Занялся он и коммерцией. Стал торговать на ярмарке – вещевом рынке. Продукция была самая разнообразная, от дряных джинсов до китайских магнитофонов. Его «шеф» ездил по заграницам челноком и привозил большие партии китайского хлама. А Алеша, вместе с другими, такими как и он неудачниками, продавал. Этих торговцев называли неудачниками в торговле, потому что торговать в ларьке было самое простое и бессмысленное занятие. Но Алеша настоящей самостоятельной торговлей так и не занялся.
Потом целую зиму он продавал валюту в тесной будке, которую опекали люди в черных очках, но с этой работы он слетел быстро, как только потеплело – на его место нашли своего человека. Какую-то бабу. А потом устроился библиотекарем – на женское место, женскую должность. И казалось, нашел тихую пристань. Но дома пооднялась буря, и какая. Мама катила валы гнева и истерики – ей это место почему-то не нравилось. Не мужское это дело.

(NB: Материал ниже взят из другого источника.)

/-! FLIT_CFG: Table 13.12. -/
def FLIT_CFG_ANSWER_TIMEOUT (i : Nat) : Field := ⟨0x100100 + i * 0x1000, 0, 8, .rw, 20⟩
def FLIT_CFG_REPLAY_LIMIT (i : Nat) : Field := ⟨0x100100 + i * 0x1000, 8, 4, .rw, 4⟩

/-! FLIT_STATUS: Table 13.13. -/
def FLIT_STATUS_TX_SEQ (i j : Nat) : Field := ⟨0x100110 + i * 0x1000 + j * 0x4, 0, 10, .ro, 0⟩
def FLIT_STATUS_EXPECTED (i j : Nat) : Field := ⟨0x100110 + i * 0x1000 + j * 0x4, 10, 10, .ro, 0⟩
def FLIT_STATUS_UNANSWERED (i j : Nat) : Field := ⟨0x100110 + i * 0x1000 + j * 0x4, 20, 7, .ro, 0⟩
def FLIT_STATUS_NAK_PENDING (i j : Nat) : Field := ⟨0x100110 + i * 0x1000 + j * 0x4, 27, 1, .ro, 0⟩
def FLIT_STATUS_REPLAYING (i j : Nat) : Field := ⟨0x100110 + i * 0x1000 + j * 0x4, 28, 1, .ro, 0⟩

/-! FLIT_ERRORS: Table 13.14. -/
def FLIT_ERRORS_CRC_FAILS (i j : Nat) : Field := ⟨0x100120 + i * 0x1000 + j * 0x4, 0, 16, .ro, 0⟩
def FLIT_ERRORS_REPLAYS (i j : Nat) : Field := ⟨0x100120 + i * 0x1000 + j * 0x4, 16, 8, .ro, 0⟩
def FLIT_ERRORS_TIMEOUTS (i j : Nat) : Field := ⟨0x100120 + i * 0x1000 + j * 0x4, 24, 8, .ro, 0⟩

/-! FLIT_CREDITS: Table 13.15. -/
def FLIT_CREDITS_REQ (i j : Nat) : Field := ⟨0x100130 + i * 0x1000 + j * 0x4, 0, 10, .ro, 0⟩
def FLIT_CREDITS_RSP (i j : Nat) : Field := ⟨0x100130 + i * 0x1000 + j * 0x4, 10, 10, .ro, 0⟩
def FLIT_CREDITS_DEV (i j : Nat) : Field := ⟨0x100130 + i * 0x1000 + j * 0x4, 20, 10, .ro, 0⟩

/-! INJ_CTL: Table 13.16. -/
def INJ_CTL_ENABLE (i : Nat) : Field := ⟨0x100200 + i * 0x1000, 0, 1, .rw, 0⟩
def INJ_CTL_LINK (i : Nat) : Field := ⟨0x100200 + i * 0x1000, 1, 2, .rw, 0⟩
def INJ_CTL_DIRECTION (i : Nat) : Field := ⟨0x100200 + i * 0x1000, 3, 1, .rw, 0⟩
def INJ_CTL_MODE (i : Nat) : Field := ⟨0x100200 + i * 0x1000, 4, 2, .rw, 0⟩
def INJ_CTL_RATE (i : Nat) : Field := ⟨0x100200 + i * 0x1000, 6, 5, .rw, 16⟩

/-! INJ_SEED: Table 13.17. -/
def INJ_SEED_SEED (i : Nat) : Field := ⟨0x100204 + i * 0x1000, 0, 32, .rw, 1⟩

/-! INJ_UNLOCK: Table 13.17. -/
def INJ_UNLOCK_NONCE (i : Nat) : Field := ⟨0x100208 + i * 0x1000, 0, 16, .ro, 0⟩
def INJ_UNLOCK_KEY (i : Nat) : Field := ⟨0x100208 + i * 0x1000, 16, 16, .wo, 0⟩

/-! INJ_STATUS: Table 13.17. -/
def INJ_STATUS_UNLOCKED (i : Nat) : Field := ⟨0x10020c + i * 0x1000, 0, 1, .ro, 0⟩
def INJ_STATUS_RUNNING (i : Nat) : Field := ⟨0x10020c + i * 0x1000, 1, 1, .ro, 0⟩
def INJ_STATUS_STOPPED (i : Nat) : Field := ⟨0x10020c + i * 0x1000, 2, 1, .w1c, 0⟩
def INJ_STATUS_INJECTED (i : Nat) : Field := ⟨0x10020c + i * 0x1000, 8, 24, .ro, 0⟩

/-! TWIN_STATUS: Table 2.6. -/
def TWIN_STATUS_MODE (i : Nat) : Field := ⟨0x300010 + i * 0x1000, 0, 2, .ro, 0⟩
def TWIN_STATUS_CAUSE (i : Nat) : Field := ⟨0x300010 + i * 0x1000, 2, 3, .ro, 0⟩
def TWIN_STATUS_SWITCHING (i : Nat) : Field := ⟨0x300010 + i * 0x1000, 5, 1, .ro, 0⟩
def TWIN_STATUS_TAKEOVERS (i : Nat) : Field := ⟨0x300010 + i * 0x1000, 16, 16, .ro, 0⟩

/-! SHAFT_STATUS: Table 4.16. -/
def SHAFT_STATUS_CALIBRATED (i : Nat) : Field := ⟨0x300020 + i * 0x1000, 0, 1, .ro, 0⟩
def SHAFT_STATUS_CAL_RUNNING (i : Nat) : Field := ⟨0x300020 + i * 0x1000, 1, 1, .ro, 0⟩
def SHAFT_STATUS_BEAT_RATE (i : Nat) : Field := ⟨0x300020 + i * 0x1000, 2, 12, .ro, 0⟩
def SHAFT_STATUS_BELOW_FLOOR (i : Nat) : Field := ⟨0x300020 + i * 0x1000, 14, 1, .ro, 0⟩
def SHAFT_STATUS_CAL_SLIPS (i : Nat) : Field := ⟨0x300020 + i * 0x1000, 15, 8, .ro, 0⟩

/-! SHAFT_ALERTS: Table 4.17. -/
def SHAFT_ALERTS_ALERTS (i : Nat) : Field := ⟨0x300024 + i * 0x1000, 0, 16, .ro, 0⟩
def SHAFT_ALERTS_REPORT_PARITY (i : Nat) : Field := ⟨0x300024 + i * 0x1000, 16, 8, .ro, 0⟩
def SHAFT_ALERTS_BEAT_STALLS (i : Nat) : Field := ⟨0x300024 + i * 0x1000, 24, 8, .ro, 0⟩

/-! SHAFT_CTL: Table 4.18. -/
def SHAFT_CTL_CAL_START (i : Nat) : Field := ⟨0x300028 + i * 0x1000, 0, 1, .w1s, 0⟩
def SHAFT_CTL_ROW_OPEN_MAX (i : Nat) : Field := ⟨0x300028 + i * 0x1000, 8, 8, .rw, 20⟩
def SHAFT_CTL_CLOSED_PAGE (i : Nat) : Field := ⟨0x300028 + i * 0x1000, 16, 1, .rw, 0⟩

/-! INTEG_CE: Table 6.10. -/
def INTEG_CE_CORRECTED (i : Nat) : Field := ⟨0x300030 + i * 0x1000, 0, 32, .ro, 0⟩

/-! INTEG_UE: Table 6.11. -/
def INTEG_UE_UE (i : Nat) : Field := ⟨0x300034 + i * 0x1000, 0, 16, .ro, 0⟩
def INTEG_UE_POISON_READS (i : Nat) : Field := ⟨0x300034 + i * 0x1000, 16, 16, .ro, 0⟩

/-! INTEG_WB: Table 6.12. -/
def INTEG_WB_ISSUED (i : Nat) : Field := ⟨0x300038 + i * 0x1000, 0, 16, .ro, 0⟩
def INTEG_WB_SUPERSEDED (i : Nat) : Field := ⟨0x300038 + i * 0x1000, 16, 12, .ro, 0⟩
def INTEG_WB_DROPPED (i : Nat) : Field := ⟨0x300038 + i * 0x1000, 28, 4, .ro, 0⟩

/-! INTEG_MISC: Table 6.13. -/
def INTEG_MISC_ERASURE_ONLY (i : Nat) : Field := ⟨0x30003c + i * 0x1000, 0, 16, .ro, 0⟩
def INTEG_MISC_UE_MASKED (i : Nat) : Field := ⟨0x30003c + i * 0x1000, 16, 8, .ro, 0⟩
def INTEG_MISC_POISON_CLEARED (i : Nat) : Field := ⟨0x30003c + i * 0x1000, 24, 8, .ro, 0⟩

/-! SHELF_READ_STATUS: Table 6.14. -/
def SHELF_READ_STATUS_LINES_DONE (i : Nat) : Field := ⟨0x300040 + i * 0x1000, 0, 26, .ro, 0⟩
def SHELF_READ_STATUS_BEHIND (i : Nat) : Field := ⟨0x300040 + i * 0x1000, 26, 1, .ro, 0⟩
def SHELF_READ_STATUS_LATE (i : Nat) : Field := ⟨0x300040 + i * 0x1000, 27, 1, .ro, 0⟩

/-! SHELF_READ_PASSES: Table 6.15. -/
def SHELF_READ_PASSES_PASSES (i : Nat) : Field := ⟨0x300044 + i * 0x1000, 0, 16, .ro, 0⟩
def SHELF_READ_PASSES_LATE_PASSES (i : Nat) : Field := ⟨0x300044 + i * 0x1000, 16, 16, .ro, 0⟩

/-! MERGE_STATUS: Table 6.16. -/
def MERGE_STATUS_OCCUPANCY (i : Nat) : Field := ⟨0x300048 + i * 0x1000, 0, 7, .ro, 0⟩
def MERGE_STATUS_WAITS (i : Nat) : Field := ⟨0x300048 + i * 0x1000, 8, 24, .ro, 0⟩

/-! ERASURE: Table 6.17. -/
def ERASURE_SYMBOL (i j : Nat) : Field := ⟨0x300050 + i * 0x1000 + j * 0x4, 0, 7, .ro, 0⟩
def ERASURE_VALID (i j : Nat) : Field := ⟨0x300050 + i * 0x1000 + j * 0x4, 7, 1, .ro, 0⟩
def ERASURE_LEVELS (i j : Nat) : Field := ⟨0x300050 + i * 0x1000 + j * 0x4, 8, 17, .ro, 0⟩

/-! LEVEL_ROLE: Table 1.5. -/
def LEVEL_ROLE_ROLE (i : Nat) : Field := ⟨0x400000 + i * 0x1000, 0, 2, .ro, 0⟩
def LEVEL_ROLE_SHELF (i : Nat) : Field := ⟨0x400000 + i * 0x1000, 2, 4, .ro, 0⟩
def LEVEL_ROLE_FACTORY_RESERVE (i : Nat) : Field := ⟨0x400000 + i * 0x1000, 6, 1, .ro, 0⟩

/-! ACT_GRANT: Table 4.19. -/
def ACT_GRANT_GRANT (i : Nat) : Field := ⟨0x400010 + i * 0x1000, 0, 12, .ro, 256⟩
def ACT_GRANT_THROTTLE (i : Nat) : Field := ⟨0x400010 + i * 0x1000, 12, 7, .ro, 100⟩
def ACT_GRANT_SUSPECT_CLAMP (i : Nat) : Field := ⟨0x400010 + i * 0x1000, 19, 1, .ro, 0⟩

/-! CMD_STATUS: Table 4.20. -/
def CMD_STATUS_PARITY_ALERTS (i : Nat) : Field := ⟨0x400014 + i * 0x1000, 0, 16, .ro, 0⟩
def CMD_STATUS_TOKEN_ALERTS (i : Nat) : Field := ⟨0x400014 + i * 0x1000, 16, 8, .ro, 0⟩
def CMD_STATUS_STATE (i : Nat) : Field := ⟨0x400014 + i * 0x1000, 24, 2, .ro, 0⟩

/-! REFRESH_STATUS: Table 5.5. -/
def REFRESH_STATUS_WINDOW (i : Nat) : Field := ⟨0x400020 + i * 0x1000, 0, 16, .ro, 32000⟩
def REFRESH_STATUS_TEMP (i : Nat) : Field := ⟨0x400020 + i * 0x1000, 16, 10, .ro, 0⟩
def REFRESH_STATUS_FORCED_110 (i : Nat) : Field := ⟨0x400020 + i * 0x1000, 26, 1, .ro, 0⟩

/-! REFRESH_FAULTS: Table 5.6. -/
def REFRESH_FAULTS_LATE (i : Nat) : Field := ⟨0x400024 + i * 0x1000, 0, 8, .ro, 0⟩
def REFRESH_FAULTS_MISSED (i : Nat) : Field := ⟨0x400024 + i * 0x1000, 8, 8, .ro, 0⟩
def REFRESH_FAULTS_TREF_LATE (i : Nat) : Field := ⟨0x400024 + i * 0x1000, 16, 8, .ro, 0⟩
def REFRESH_FAULTS_TREF_BACKLOG (i : Nat) : Field := ⟨0x400024 + i * 0x1000, 24, 8, .ro, 0⟩

/-! ROW_ACT: Table 5.7. -/
def ROW_ACT_TRIGGERS (i : Nat) : Field := ⟨0x400028 + i * 0x1000, 0, 24, .ro, 0⟩
def ROW_ACT_COUNT_PARITY (i : Nat) : Field := ⟨0x400028 + i * 0x1000, 24, 8, .ro, 0⟩

/-! HYGRO: Table 5.8. -/
def HYGRO_TEMP (i j : Nat) : Field := ⟨0x400030 + i * 0x1000 + j * 0x4, 0, 10, .ro, 0⟩
def HYGRO_VALID (i j : Nat) : Field := ⟨0x400030 + i * 0x1000 + j * 0x4, 10, 1, .ro, 0⟩
def HYGRO_BELOW_RANGE (i j : Nat) : Field := ⟨0x400030 + i * 0x1000 + j * 0x4, 11, 1, .ro, 0⟩
def HYGRO_ABOVE_RANGE (i j : Nat) : Field := ⟨0x400030 + i * 0x1000 + j * 0x4, 12, 1, .ro, 0⟩
def HYGRO_FAILS (i j : Nat) : Field := ⟨0x400030 + i * 0x1000 + j * 0x4, 13, 18, .ro, 0⟩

– Мужчина должен заниматься настоящим делом. Он добытчик. Посмотри на папу. Он всю жизнь ничем мужским не занимался. Даже лампочки вкрутить не может дома. А теперь, под старость, никто его на работу не берет – только сторожем, да и то не везде. Даже сторожить ему не доверяют. Алешка, подумай, какая девушка за тебя пойдет. Что ты ей сможешь предложить. Жених ты незавидный. На шее у родителей висишь. А еще эта работа – фьить, смеяться будут.
И мама оказалась не права. На этой работе он встретил девушку, которая его полюбила. Ася занималась кандидатской диссертацией, а Алеша стал снабжать ее редкими книгами. У нее он не первый мужчина, она стала об этом говорить сама. Ну что ж, думал Алеша. У нее от какого-то мужчины остался ребенок. Но Алешу и это не смутило. Он почувствовал в ней опыт, материнское теплое чувство и захотел жениться.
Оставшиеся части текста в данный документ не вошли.